# Aggie Saltwater Classic - May 6



## muskrat (Jun 11, 2004)

Howdy,

Catch this! The 4th Aggie Saltwater Classic will be May 6, at Teakwood Marina. All proceeds go to TAMU Student organizations. This tournament is designed and priced for everyone to fish and have a good time. We have a very nice door prize this year, a 50" HD TV, courtesy of Gallery Furniture. For more information, www.reveille.org.

Awards for 1st & 2nd place for Heaviest Redfish, Speckled Trout, Flounder, and Shark

3 Divisions: Adults; Lady Anglers; and Students - Other Awards & Door Prizes, Refreshments, BBQ.

All fish must be caught using live bait or artificial lures by means of rod and reel. Wade/Kayak fishing is allowed. Sorry, No guides, part or full time, past or present, are eligible to win fish categories, but you are welcome to use a guide to put you on fish.


----------



## AL-umineum (Jul 16, 2004)

*Aggie Saltwater Classic - May 6*

*LOL!! :rotfl: *

*I just want to sit at the boat ramp and watch them launch their boats!!!!*




*Jeff*


----------



## muskrat (Jun 11, 2004)

*Good Entertainment is hard to find*

Jeff,

Thank you for your interest in the ASC. Prime seats start at $100.

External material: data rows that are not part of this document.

/-! ### Spill fetches and debug mode (R160, R161) -/

/-- DEBUG_ENTER (R161, R370): a halted or stopped core of a context that is not confidential, whose cells hold no
charge of a confidential one; never a Lookout. -/
def execDebugEnter (c : Nat) (s : State) : Res :=
  let st := s.fget F.CORE_STATUS_STATE c
  if (st == 1 || st == 3) && !s.conf (s.ctxOf c) && s.fon F.KEEP_CORE_DATA_CLEAN c && s.fget F.CORE_ROLE_ROLE c != 2 then
    .next ((s.flag F.CORE_STATUS_DEBUG c).log { code := 0x0608, context := s.ctxOf c, core := c })
  else .next s

/-- DEBUG_EXIT (R161). -/
def execDebugExit (c : Nat) (s : State) : Res :=
  if s.retired c then .next s else .next (s.fset F.CORE_STATUS_DEBUG c 0)

end Sys2Proof.Machine
end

See you there. Gigem. :cheers:


----------



## texaggie2007 (Dec 18, 2005)

Jeff you do realize what you call an Aggie after he graduates right?





















BOSS


----------



## bluefin (Aug 16, 2005)

No guides? How are they going to find the water? Hehe


----------



## Texxan1 (Dec 31, 2004)

Well if they go the opposite way on 610 they will get there.. Just like the evacuation... but backwards


----------